I retrieved the sankey palettes colrspace schemepack from SSC and before executing my code I ran the two code files (sankey_plot and sankey_i) by Fernando Rios-Avila

My code is:

use gravity_sectorlevel, replace
collapse (sum) total_fdi_stock_dest = TotalassetsthUSD, by( iso3_d_encode iso3_d country_d iso3_o iso3_o_encode country_o year country_pair)
collapse (sum) total_fdi_stock_dest, by( iso3_d_encode iso3_d country_d )
keep if iso3_d == "AUS" | iso3_d == "BEL" | iso3_d == "CHN" | iso3_d == "DEU" | iso3_d == "FRA" | iso3_d == "GBR" | iso3_d == "HKG" | iso3_d == "IRL" | iso3_d == "LUX" | iso3_d == "NLD" | iso3_d == "USA"
gen fdi_dest_rs = total_fdi_stock_dest / 1000000
format fdi_dest_rs %9.2f
save dest_countries.dta, replace

use gravity_sectorlevel, replace
collapse (sum) total_fdi_stock_origin = TotalassetsthUSD, by( iso3_d_encode iso3_d country_d iso3_o iso3_o_encode country_o year country_pair)
collapse (sum) total_fdi_stock_origin, by( iso3_o_encode iso3_o country_o )
keep if iso3_o == "USA" | iso3_o == "JPN" | iso3_o == "GBR" | iso3_o == "FRA" | iso3_o == "ESP" | iso3_o == "DEU" | iso3_o == "CHE" | iso3_o == "CAN"
gen fdi_origin_rs = total_fdi_stock_origin / 1000000
format fdi_origin_rs %9.2f
save origin_countries.dta, replace

use gravity_sectorlevel, replace
collapse (sum) total_fdi_stock = TotalassetsthUSD, by( iso3_d_encode iso3_d country_d iso3_o iso3_o_encode country_o year country_pair)
collapse (sum) total_fdi_stock, by(country_pair iso3_d_encode iso3_d country_d iso3_o_encode iso3_o country_o)
sort total_fdi_stock
gen rank = _n
keep in -20/-1
list country_pair total_fdi_stock in 1/10
merge m:1 iso3_d using dest_countries.dta
drop _merge
merge m:1 iso3_o using origin_countries.dta
drop _merge

gen fdi_origin_str = string(fdi_origin_rs, "%9.2f")
gen fdi_dest_str = string(fdi_dest_rs, "%9.2f")

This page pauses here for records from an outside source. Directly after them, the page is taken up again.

-- ==== Sys2Proof/Laws/Decode.lean ====
section
/-! SUPPORT. The fields of a word put together by a format are the parts it was put together from (30_encoding.md R72),
and a word is put together from its fields. -/

namespace Sys2Proof

@[simp] theorem fieldG_formNnn (g : Nibble) (nnn : Addr) : fieldG (formNnn g nnn) = g := by
  ext i h; simp only [fieldG, formNnn, BitVec.getElem_extractLsb']; grind
@[simp] theorem fieldNnn_formNnn (g : Nibble) (nnn : Addr) : fieldNnn (formNnn g nnn) = nnn := by
  ext i h; simp only [fieldNnn, formNnn, BitVec.getElem_extractLsb']; grind

@[simp] theorem fieldG_formXkk (g x : Nibble) (kk : Byte) : fieldG (formXkk g x kk) = g := by
  ext i h; simp only [fieldG, formXkk, BitVec.getElem_extractLsb']; grind
@[simp] theorem fieldX_formXkk (g x : Nibble) (kk : Byte) : fieldX (formXkk g x kk) = x := by
  ext i h; simp only [fieldX, formXkk, BitVec.getElem_extractLsb']; grind
@[simp] theorem fieldKk_formXkk (g x : Nibble) (kk : Byte) : fieldKk (formXkk g x kk) = kk := by
  ext i h; simp only [fieldKk, formXkk, BitVec.getElem_extractLsb']; grind

@[simp] theorem fieldG_formXyn (g x y n : Nibble) : fieldG (formXyn g x y n) = g := by
  ext i h; simp only [fieldG, formXyn, BitVec.getElem_extractLsb']; grind
@[simp] theorem fieldX_formXyn (g x y n : Nibble) : fieldX (formXyn g x y n) = x := by
  ext i h; simp only [fieldX, formXyn, BitVec.getElem_extractLsb']; grind
@[simp] theorem fieldY_formXyn (g x y n : Nibble) : fieldY (formXyn g x y n) = y := by
  ext i h; simp only [fieldY, formXyn, BitVec.getElem_extractLsb']; grind
@[simp] theorem fieldN_formXyn (g x y n : Nibble) : fieldN (formXyn g x y n) = n := by
  ext i h; simp only [fieldN, formXyn, BitVec.getElem_extractLsb']; grind

theorem formNnn_fields (w : Word) : formNnn (fieldG w) (fieldNnn w) = w := by
  ext i h; simp only [formNnn, fieldG, fieldNnn]; grind
theorem formXkk_fields (w : Word) : formXkk (fieldG w) (fieldX w) (fieldKk w) = w := by
  ext i h; simp only [formXkk, fieldG, fieldX, fieldKk]; grind
theorem formXyn_fields (w : Word) : formXyn (fieldG w) (fieldX w) (fieldY w) (fieldN w) = w := by
  ext i h; simp only [formXyn, fieldG, fieldX, fieldY, fieldN]; grind

/-! ### Masks of the opcode map -/

theorem nibble_and_ones (g : Nibble) : g &&& 0xF#4 = g := by revert g; decide

theorem byte_and_ones (b : Byte) : b &&& 0xFF#8 = b := BitVec.and_allOnes

theorem formNnn_masked (g : Nibble) (nnn : Addr) : formNnn g nnn &&& 0xF000#16 = formNnn g 0#12 := by
  rw [show (0xF000#16) = 0xF#4 ++ 0#12 by decide, formNnn, BitVec.and_append, nibble_and_ones, BitVec.and_zero]
  rfl

theorem formXkk_masked (g x : Nibble) (kk : Byte) : formXkk g x kk &&& 0xF000#16 = formXkk g 0#4 0#8 := by
  rw [show (0xF000#16) = 0xF#4 ++ 0#4 ++ 0#8 by decide, formXkk, BitVec.and_append, BitVec.and_append,
    nibble_and_ones, BitVec.and_zero, BitVec.and_zero]
  rfl

theorem formXkk_masked_sub (g x : Nibble) (kk : Byte) : formXkk g x kk &&& 0xF0FF#16 = formXkk g 0#4 kk := by
  rw [show (0xF0FF#16) = 0xF#4 ++ 0#4 ++ 0xFF#8 by decide, formXkk, BitVec.and_append, BitVec.and_append,
    nibble_and_ones, BitVec.and_zero, byte_and_ones]
  rfl

theorem formXyn_masked (g x y n : Nibble) : formXyn g x y n &&& 0xF000#16 = formXyn g 0#4 0#4 0#4 := by
  rw [show (0xF000#16) = 0xF#4 ++ 0#4 ++ 0#4 ++ 0#4 by decide, formXyn, BitVec.and_append, BitVec.and_append,
    BitVec.and_append, nibble_and_ones, BitVec.and_zero, BitVec.and_zero, BitVec.and_zero]
  rfl

theorem formXyn_masked_sub (g x y n : Nibble) : formXyn g x y n &&& 0xF00F#16 = formXyn g 0#4 0#4 n := by
  rw [show (0xF00F#16) = 0xF#4 ++ 0#4 ++ 0#4 ++ 0xF#4 by decide, formXyn, BitVec.and_append, BitVec.and_append,
    BitVec.and_append, nibble_and_ones, BitVec.and_zero, BitVec.and_zero, nibble_and_ones]
  rfl

end Sys2Proof
end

egen label0 = concat(iso3_o fdi_origin_str), p(" ")
egen label1 = concat(iso3_d fdi_dest_str), p(" ")

set scheme stcolor

gen x0 = 1
gen x1 = 2
sankey_plot x0 iso3_o_encode x1 iso3_d_encode, ///
width0(total_fdi_stock) extra adjust ///
colorpalette(viridis, opacity(40)) gap(0.1) noline labcolor(black) ///
label0(label0) label1(label1) ///
xlabel(1 "Origin" 2 "Host", nogrid) xsize(5) ysize(5.5)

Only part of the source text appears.